I am an avid reader and a couple years ago I picked up the book, “The Da Vinci Code” by Dan Brown which I am sure most every one of you has heard about or read. Honestly, I thought it was a very enjoyable book that had some good action, intrigue, mystery, and a compelling story. I am also a Christian and understood that the book was complete fiction with very little true facts in it. However, millions of copies were sold and it turns out that many readers actually thought the story was true. I enjoy a good book as much as the next person, but when a book results in people believing in make believe stories then something does need to be said about it to clarify what is truth and what is fiction.

And boy did authors and experts say something about this book right away as they sought to educate the ill-informed public regarding the false story stated as fact by the author. The first book I read was actually an e-book on my PDA titled “The Da Vinci Code: Fact or Fiction?” by Hank Hanegraff and Paul Maier. I then recently received “The Da Vinci Code Breaker: An easy-to-us fact checker” by James L. Garlow and wanted to get my review up before the movie was released for public viewing.

If you are not familiar with The Da Vinci Code then the only thing I’ll say about it is that the main fictional premise that drives all the controversy is that Jesus was married to Mary Magdalene and apparently had children. Just to be clear here, Jesus never was married, He is God and walked the Earth as a man named Jesus, He was crucified, and He rose again to save all of us willing to follow His teachings and accept Him as our personal Savior. So as you can see The Da Vinci Code is obviously a fictional story.

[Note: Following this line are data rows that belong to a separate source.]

/-- Lantern's store, binding slots and flight record; everything else of its state is lost (R547, R552). -/
def keepSec (c : Sec) : Sec :=
  { recordedBank := c.recordedBank, bank0 := c.bank0, bank1 := c.bank1, bindings := c.bindings, flight := c.flight
    flightSeq := c.flightSeq }

/-- Everything volatile is lost; the queue of commands and the model's own fields stand. -/
def coldState (s : State) : State :=
  { pending := s.pending, out := s.out, freeCtr := s.freeCtr, nextCmd := s.nextCmd
    cores := s.cores.filterMap fun e => keepCore s e.1 e.2
    engines := s.engines.filterMap fun e => keepEngine s e.1 e.2
    chans := s.chans.filterMap fun e => keepChan e.1 e.2
    clusters := s.clusters.filterMap fun e => keepCluster e.1 e.2
    fuses := s.fuses, sec := keepSec s.sec }

/-- Rails that are on stay on, the order stands, and the pins are what they are. A failed order starts again. -/
def perstPwr (p : Pwr) : Pwr :=
  { aonGood := p.aonGood, perst := true, railsOn := p.railsOn, coolOk := p.coolOk, coolTimer := p.coolTimer
    coolStable := p.coolStable, slotId := p.slotId
    order := if p.aonGood && p.stage == 6 && !p.railFail.isEmpty then 2 else p.order }

/-- Step 3's stage while the order runs. -/
def orderStage (p : Pwr) : Pwr := { p with stage := if p.order = 3 then 1 else 0 }

def perstAssertEff (s : State) : State :=
  if s.pwr.perst then s
  else
    let c := coldState s
    setPwr (fun p => orderStage (advanceOrder 6 p)) { c with
      pwr := perstPwr s.pwr, side := s.side, time := { c.time with refclkOk := s.time.refclkOk } }

/-- PERST_ASSERT (R554): asserted for 100 µs. -/
def execPerstAssert (s : State) : Host.Outcome State Fault Refusal := checked true s perstAssertEff

/-- The bank that passes R515: the recorded one, else the other (R517 step 3). `ok0` and `ok1` are the verdicts on the banks'
signatures, keys and digests; the floor is checked here. -/
def chooseBank (ok0 ok1 : Bool) (floor : Nat) (c : Sec) : Sec :=
  let good (b : Nat) : Bool :=
    if b = 0 then ok0 && decide (floor ≤ c.bank0.svn) else ok1 && decide (floor ≤ c.bank1.svn)
  if good c.recordedBank then { c with bootBank := c.recordedBank, fallback := false, imageOk := true }
  else if good (1 - c.recordedBank) then { c with bootBank := 1 - c.recordedBank, fallback := true, imageOk := true }
  else { c with fallback := true, imageOk := false }

/-- Rails that the order has raised and that are off now, after dusk or a halt. -/
def railsMissing (p : Pwr) : Bool := (List.range 7).any fun r => !p.railsOn.contains r

/-- The halves that are on are in their first power-up (R45). -/
def firstPowerUp (s : State) : State :=
  { s with time := { s.time with
    westFirst := s.time.westFirst && !s.pwr.railsOn.contains 0, eastFirst := s.time.eastFirst && !s.pwr.railsOn.contains 1 } }

def perstDeassertEff (ok0 ok1 : Bool) (s : State) : State :=
  if !s.pwr.perst || !s.pwr.aonGood then s
  else
    let s1 := firstPowerUp (setSec (chooseBank ok0 ok1 s.fuses.svnFloor) (setPwr (fun p => { p with perst := false, pcie := s.time.refclkOk }) s))
    if s1.pwr.stage = 6 then s1
    else if s1.pwr.order = 7 then
      if railsMissing s1.pwr then runOrder (setPwr (fun p => { p with order := 2 }) s1) else startMilestones s1
    else s1

/-- PERST_DEASSERT (R517, R554). -/
def execPerstDeassert (bank0Ok bank1Ok : Bool) (s : State) : Host.Outcome State Fault Refusal :=
  checked true s (perstDeassertEff bank0Ok bank1Ok)

/-- Cores of the powered halves, cleared when the MC starts (R158). -/
def clearPowered (s : State) : State :=
  forAll (List.range 544) (fun c t =>
    if (coreOf t c).status = 0 || !halfOn t (eastCore c) then t
    else forAll (enginesOf c) (fun e u => updEngine e (uncalibrated (coreNow t c)) u) (clearCore c t)) s

def mcStartEff (s : State) : State :=
  if s.pwr.stage != 2 || s.pwr.perst || !s.sec.imageOk || s.fuses.lcState == 5 then s
  else
    let b := bootedBank s
    let s1 := clearPowered { s with
      fw := { build := b.build, svn := b.svn, header := b.header, prev := b }
      pwr := { s.pwr with mcRunning := true, mbxReady := true, stage := 4, mbxMs := bootMs s } }
    if s.sec.fallback then raisePf0 evBootFallback s.sec.bootBank 0 false s1 else s1

/-- MC_START (R517 step 4, R554): the clusters' controllers are loaded, mbx_ready sets and training may begin. -/
def execMcStart (s : State) : Host.Outcome State Fault Refusal := checked true s mcStartEff

/-- VDD_AON_LOSS (R552): pins read as their pulls leave them. -/
def execVddAonLoss (s : State) : Host.Outcome State Fault Refusal := checked true s coldState

/-! ## The sideband (R559 to R561) -/

/-- Messages of the sideband: dynamic address taken, MCTP control response, PLDM response, PLDM platform event. -/
def sbAddress : Nat := 0
def sbControl : Nat := 1
def sbPldm : Nat := 2
def sbEvent : Nat := 3

def setSide (g : Side → Side) (s : State) : State := { s with side := g s.side }

/-- The sideband answers whenever VDD_AON is in range. -/
def onSideband (act : State → State) (s : State) : State := if s.pwr.aonGood then act s else s

/-- Take a dynamic address, unless one is held (R559). -/
def takeAddress (addr : Nat) (s : State) : State :=
  if s.side.dynAddr.isSome then s
  else emit (.sideband sbAddress (toLe 1 addr)) (setSide (fun x => { x with dynAddr := some addr }) s)

/-- I3C_SETDASA (R559): to the static address 0x30 + SLOT_ID. -/
def execI3cSetdasa (addr : Nat) (s : State) : Host.Outcome State Fault Refusal :=
  checked (decide (addr < 128)) s (onSideband (takeAddress addr))

/-- I3C_ENTDAA (R559). -/
def execI3cEntdaa (addr : Nat) (s : State) : Host.Outcome State Fault Refusal :=
  checked (decide (addr < 128)) s (onSideband (takeAddress addr))

def sideSend (kind : Nat) (l : List Nat) (s : State) : State := emit (.sideband kind (l.map (BitVec.ofNat 8))) s

/-- MCTP control (R560), with DSP0236's codes: 1 Set Endpoint ID, 2 Get Endpoint ID, 5 Get Message Type Support. Types 0 and
1 are supported; another code is answered as not supported (log 12). -/
def mctpControlEff (code eid : Nat) (s : State) : State :=
  match code with
  | 1 =>
    if eid = 0 || eid = 0xFF then sideSend sbControl [1, 2] s
    else sideSend sbControl [1, 0, 0, eid, 0] (setSide (fun x => { x with eid := eid }) s)
  | 2 => sideSend sbControl [2, 0, s.side.eid, 0, 0] s
  | 5 => sideSend sbControl [5, 0, 2, 0, 1] s
  | _ => sideSend sbControl [code, 5] s

/-- MCTP_CONTROL (R560). -/
def execMctpControl (code eid : Nat) (s : State) : Host.Outcome State Fault Refusal :=
  checked (decide (eid < 256)) s (onSideband (mctpControlEff code eid))

/-- A PLDM response: type, command, completion code, data. -/
def pldmSend (ty code cc : Nat) (l : List Byte) (s : State) : State :=
  emit (.sideband sbPldm ([BitVec.ofNat 8 ty, BitVec.ofNat 8 code, BitVec.ofNat 8 cc] ++ l)) s

/-- Commands of the PLDM types that R560 names, by DSP0240, DSP0248 and DSP0257 (log 12). -/
def pldmCommands (ty : Nat) : List Nat :=
  match ty with
  | 0 => [1, 2, 3, 4, 5]
  | 2 => [0x04, 0x0A, 0x11, 0x21, 0x51]
  | 4 => [1, 2]
  | _ => []

/-- A 32-byte bitmap of a list of numbers. -/
def bitmap32 (l : List Nat) : List Byte := toLe 32 (l.foldl (fun a n => a + 2 ^ n) 0)

/-- PLDM type 0: 1 SetTID, 2 GetTID, 3 GetPLDMVersion (the version is not stated: log 7), 4 GetPLDMTypes, 5 GetPLDMCommands. -/
def pldmDiscoveryEff (code arg : Nat) (s : State) : State :=
  match code with
  | 1 =>
    if arg = 0 || arg = 0xFF then pldmSend 0 1 2 [] s
    else pldmSend 0 1 0 [] (setSide (fun x => { x with tid := arg }) s)
  | 2 => pldmSend 0 2 0 (toLe 1 s.side.tid) s
  | 3 =>
    if (pldmCommands arg).isEmpty then pldmSend 0 3 0x83 [] s
    else
      let d := draw s
      pldmSend 0 3 0 (toLe 4 d.1) d.2
  | 4 => pldmSend 0 4 0 (toLe 8 0x15) s
  | 5 => if (pldmCommands arg).isEmpty then pldmSend 0 5 0x83 [] s else pldmSend 0 5 0 (bitmap32 (pldmCommands arg)) s
  | _ => pldmSend 0 code 5 [] s

/-- PLDM_DISCOVERY (R560). -/
def execPldmDiscovery (code arg : Nat) (s : State) : Host.Outcome State Fault Refusal :=
  checked true s (onSideband (pldmDiscoveryEff code arg))

/-- A reading, or unavailable where the sensor's domain is off: state 0 enabled, 1 unavailable, then the value. -/
def sensorBytes (s : State) (id : Nat) : List Byte :=
  match SMap.look s.side.sensors id with
  | some v => toLe 1 0 ++ toLe 4 (v % 2 ^ 32).toNat
  | none => toLe 1 1 ++ toLe 4 0

def readSensor (code lo hi id : Nat) (s : State) : State :=
  if lo ≤ id && id ≤ hi then pldmSend 2 code 0 (sensorBytes s id) s else pldmSend 2 code 0x80 [] s

/-- PLDM_GET_SENSOR_READING (R561): the numeric sensors 1 to 25. -/
def execPldmGetSensorReading (id : Nat) (s : State) : Host.Outcome State Fault Refusal :=
  checked true s (onSideband (readSensor 0x11 1 25 id))

/-- PLDM_GET_STATE_SENSOR_READINGS (R561): the state sensors 26 to 29. -/
def execPldmGetStateSensorReadings (id : Nat) (s : State) : Host.Outcome State Fault Refusal :=
  checked true s (onSideband (readSensor 0x21 26 29 id))

/-- PLDM_SET_EVENT_RECEIVER (R560). -/
def execPldmSetEventReceiver (eid : Nat) (s : State) : Host.Outcome State Fault Refusal :=
  checked (decide (eid < 256)) s
    (onSideband fun t => pldmSend 2 4 0 [] (setSide (fun x => { x with receiver := some eid }) t))

/-- The ordering code, and the stepping, as R560 spells them. -/
def orderingCode : List Byte := [0x56, 0x58, 0x38, 0x2D, 0x4D, 0x35, 0x31, 0x32]
def stepping : List Byte := [0x42, 0x30]

/-- PLDM_FRU_READ (R560). -/
def execPldmFruRead (s : State) : Host.Outcome State Fault Refusal :=
  checked true s (onSideband fun t =>
    pldmSend 4 2 0 (orderingCode ++ stepping ++ toLe 16 t.fuses.identityTag ++ toLe 8 t.fw.build) t)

Even though I am educated enough in Christianity to know the book is pure fiction, I wanted to check out The Da Vinci Code Breaker and read what the author had to say about the book. The book is organized like a dictionary with terms, names of people and places, art history, and other information in alphabetical order. There are over 500 total entries in the book and I am sure everyone will learn something from it. This arrangement allows you to quickly pick up the book and look up a term as you read through The Da Vinci Code or as you discuss the book with others. I picked up the book and read it from cover to cover and have to admit I actually learned quite a bit about Christianity and much more.

Some of the most interesting facts I read included an in-depth definition of Gnosticism, timeline of the Crusades, a detailed look at the canon including why writings were included or excluded from the Bible, and many other terms that I have heard of before yet I was unfamiliar with.

I am sickened when I hear that people actually think The Da Vinci Code is some kind of reference book that presents the facts of history and am seriously thinking about skipping the movie when it is released since I don’t want to support any intentional misrepresentation of the facts of history. Then again I do understand that most every movie produced by Hollywood is fictional and I watch them for my own personal enjoyment. I recommend you check out The Da Vinci Code Breaker so you will be prepared to discuss the movie with friends, family, and coworkers who will be watching the movie and may be actually believing the story. One good result of a book and movie like this is the easy way it allows you to start a dialog with people about Jesus.

  1. #1 by Paul Kingery on July 7, 2006 - 15:25

    I invite you to write a short review of a new e-book Land of Canaan: Ancient Hope for Future Peace. You can see the full text free at online. Let me know what you think.

  2. #2 by Mr Skin on October 12, 2006 - 06:40

    Wow, the Da Vinci Code was an amazing book! My wife and I listened to it on CD and loved every minute of it. The movie was pretty good, but like most movies, it fell short of the book.